I bet you’re thinking “well that should at least finish with .Any() eh?!”, and you’d be right of course. However in our query we have iterated through the collection fully to get an IEnumerable<T> of SomeField for the Select, then again to get the subset (although iterating fully) of IEnumerable<T> for the Where and then iterated through it fully again to get a Count. Obviously using Any() provides a way of reducing these iterations. However there is further scope for reducing these iterations …

Most of the methods for LINQ-to-Objects selection methods also take some kind of filter, we can use this with Any() to produce a way to iterate only part way, if a match exists, of the Collection.

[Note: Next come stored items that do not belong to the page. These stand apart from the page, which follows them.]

-- ==== Sys2Proof/Machine/Hawk.lean ====
section
/-!
DEFINITION. The hawk: staging, the check, the trowel and profiles (R218, R227, R267, R420-R430).
-/
namespace Sys2Proof.Machine

/-! ## The profiles (R428, R429) -/

/-- COMPUTE_MHZ that a profile stages, which is its ceiling. -/
def profileMhz (profile : Nat) : Nat := match profile with | 0 => 1600 | 1 => 1900 | 2 => 1400 | _ => 1200
/-- MEM_STEP of a profile. -/
def profileStep (profile : Nat) : Nat := if profile = 3 then 1 else 0

/-- A write that the hawk ignores while it checks (R421). -/
def State.hawkBusy (s : State) : Bool := s.getF Reg.hawkState == 1
def State.writeIgnored (s : State) : State := s.setB Reg.hawkWriteIgnored true

/-- A write of RWH bits changes their staged value (R420). -/
def State.rwhWrite (s : State) (a : Nat) (value : W32) : State := if s.hawkBusy then s.writeIgnored else s.stage a value

/-- A write of GLB_PROFILE.PROFILE stages COMPUTE_MHZ and MEM_STEP too. -/
def State.profileWrite (s : State) (value : W32) : State :=
  if s.hawkBusy then s.writeIgnored
  else
    let p := value.toNat % 4
    ((s.stageF Reg.glbProfile p).stageF Reg.computeMhz (profileMhz p)).stageF Reg.memStep (profileStep p)

/-- PROFILE_WRITE (R429). -/
def execProfileWrite (value : W32) (s : State) : Out := s.live fun s => .next (s.profileWrite value)

/-! ## The rules of the check (R425) -/

/-- The lap budget of a frame period in units of 1,024 st and a frequency (R52). -/
def lapBudgetOf (fpK mhz : Nat) : Nat := fpK * 1024 * 7 * mhz / 8000
/-- The stretch allowance (R52). -/
def stretchOf (fpK mhz : Nat) : Nat := fpK * 1024 * mhz / 8000 - 8

/-- Whether a register has a staged change. -/
def State.changed (s : State) (a : Nat) : Bool := s.hawk.staged.any fun e => e.1 == a

/-- The numbers that `f` gives the addresses with a staged change, rising. -/
def State.changedBy (s : State) (f : Nat → Option Nat) : List Nat :=
  ((s.hawk.staged.filterMap fun e => f e.1).foldl addTo []).insertionSort (· ≤ ·)

def State.heldOutDie (s : State) (d : Nat) : Bool := s.getF (Reg.dieState d) == 5
def State.heldOutHub (s : State) (p : Nat) : Bool := s.getF (Reg.hubState p) == 3

/-- The group whose field a register holds, on a die that is not held out. -/
def State.groupAt (s : State) (a : Nat) : Option Nat :=
  if a < 0x1000000 ∨ 0x1800000 ≤ a ∨ s.heldOutDie ((a - 0x1000000) / 0x100000) then none
  else
    let o := a % 0x100000
    if 0x8000 ≤ o ∧ o < 0xA000 then some ((o - 0x8000) / 8)
    else if 0xA000 ≤ o ∧ o < 0x12000 then some ((o - 0xA000) / 32) else none

/-- Whether a tile group breaks R77. -/
def State.groupBad (s : State) (g : Nat) : Bool :=
  let dies := (List.range 8).filter fun d => !s.heldOutDie d && s.getSF (Reg.grpValid d g) == 1
  let rangeBad := dies.any fun d =>
    decide (s.getSF (Reg.grpLast d g) < s.getSF (Reg.grpFirst d g) ∨ s.getF (Reg.gradeCount d) ≤ s.getSF (Reg.grpLast d g))
  let word := fun (d : Nat) =>
    s.getStaged (Reg.grpRimGrant d g).addr :: (List.range 8).map fun i => s.getStaged (Reg.grpKey d g i)
  let differ := match dies with | [] => false | d :: r => r.any fun e => word e != word d
  rangeBad || differ || s.courses.any fun c => c.group == g

/-- The spoke entry whose field a register holds: 65,536 times the hub, and the entry. -/
def State.spokeAt (s : State) (a : Nat) : Option Nat :=
  if a < 0x2000000 ∨ 0x2200000 ≤ a then none
  else
    let p := (a - 0x2000000) / 0x10000
    let o := a % 0x10000
    if 0x2000 ≤ o ∧ o < 0x6000 ∧ !s.heldOutHub p then some (p * 65536 + (o - 0x2000) / 16) else none

/-- Whether a COPY or FILL that has started names a spoke entry, at the hub that launches for it (R227). -/
def State.copyNames (s : State) (e : Nat) : Bool :=
  s.host.sq.any fun r => r.2.started.any fun d =>
    !d.finished && (descOpcode d.line == 2 || descOpcode d.line == 3) && xferSpoke d.line && xferEntry d.line == e

/-- Whether a changed spoke entry breaks R227. -/
def State.spokeBad (s : State) (x : Nat) : Bool :=
  let p := x / 65536
  let e := x % 65536
  let t := s.getSF (Reg.spkTargets p e)
  let inFlight := (List.range 32).any fun h => (s.hub h).spokes.any fun o => o.entry == e && (h == p || o.targets.testBit p)
  let armed := s.fab.plaits.any fun k => match k.2 with
    | some g => decide (g.phase < 4) && g.spoke == some e && (g.port == p || (s.getF (Reg.spkTargets g.port e)).testBit p)
    | none => false
  let started := s.copyNames e && (s.ioPort == p || (s.getF (Reg.spkTargets s.ioPort e)).testBit p)
  t.testBit p || ((List.range 32).any fun q => t.testBit q && s.heldOutHub q) || inFlight || armed || started

/-- The rim channel whose field a register holds. -/
def State.rimAt (s : State) (a : Nat) : Option Nat :=
  if a < 0x2000000 ∨ 0x2200000 ≤ a ∨ s.heldOutHub ((a - 0x2000000) / 0x10000) then none
  else if 0x6000 ≤ a % 0x10000 ∧ a % 0x10000 < 0x6200 then some ((a % 0x10000 - 0x6000) / 8) else none

/-- Whether a changed rim channel breaks R218. -/
def State.rimBad (s : State) (c : Nat) : Bool :=
  let hubs := (List.range 32).filter fun p => !s.heldOutHub p && s.getSF (Reg.rimValid p c) == 1
  let together := fun (p q : Nat) => p / 2 == q / 2 && decide (p < 16) || (decide (28 ≤ p) && decide (28 ≤ q))
  let pairBad := hubs.any fun p => hubs.any fun q =>
    s.getSF (Reg.rimMask p c) != s.getSF (Reg.rimMask q c) ||
    (together p q && s.getSF (Reg.rimExpect p c) != s.getSF (Reg.rimExpect q c))
  pairBad || (List.range 32).any fun p => s.getF (Reg.rimArrived p c) != 0

/-- Whether the copies of a partition can be written: those that are not held out. -/
def State.partitionOpen (s : State) (g : Nat) : Bool :=
  let ok := fun (d : Nat) => s.getF (Reg.sdState d) == 1
  let out := fun (d : Nat) => s.getF (Reg.sdState d) == 3
  let a := g % 8
  let b := (g + 4) % 8
  (ok a || out a) && (ok b || out b) && (ok a || ok b)

/-- The first granule of the region list that breaks R267. -/
def State.regionBad (s : State) : Option Nat :=
  let l := s.hawk.rgnStage
  (l.find? fun w =>
    decide (1 < (l.filter fun x => x.granule == w.granule).length) || (w.word &&& 0x300#64) == 0x300#64 ||
    (w.word &&& 0xFFFF00000000FC00#64) != 0#64 || (s.region w.granule).pending || !s.partitionOpen w.granule).map RgnWord.granule

/-- Whether the fields of a stack controller are out of range (R306, R318). -/
def State.scBad (s : State) (k : Nat) : Bool :=
  let pass := s.getSF (Reg.passMin k)
  let refresh := s.getSF (Reg.refreshMin k)
  !s.on (Reg.identHeldOut (16 + k)) &&
  (s.getSF (Reg.settleNormal k) == 0 || s.getSF (Reg.settleLong k) == 0 ||
    decide (pass < 10 ∨ 1380 < pass ∨ refresh < 60 ∨ 1380 < refresh ∨ 1440 < pass + refresh))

_collection.Any(x=> x.SomeField == SomeValue);

Getting the first item out of a list using a predecate

So just like the previous example you might want to get the first value from the list in it’s entirety. Maybe you copied your previous query and just put the following in:

_collection.Select(x=> x.SomeField).Where(x=> x == SomeValue).FirstOrDefault();

As with the previous example, this will cause at least 2 full iterations of our collection (or intermediate collections). To our rescue though is the fact that we can add predicates to FirstOrDefault() just as we could with Any(). So if we re-write it like so:

_collection.FirstOrDefault(x=> x.SomeField == SomeValue);

Then we get a performance gain as well as reducing the amount of code we have to read and write.

Conclusion

I sincerely apologise if this post might be obvious to you, and if it wasn’t and it came across as patronising then I am sorry for that too. However hopefully it has highlighted that poking around a little with the method signatures for LINQ-to-Objects will give you some great performance gains as well as increase the readability of your code.

As a final note you might want to stay away from doing ToList() or ToArray() unless you absolutely need to convert your collection as those types. Almost all of the LINQ selectors use Yield, which delays execution of the query until you start iterating through the Collection. If you do call ToList() or ToArray() then it will iterate through the entire collection and copy it to an in-memory object, which negates any benefit from using LINQ.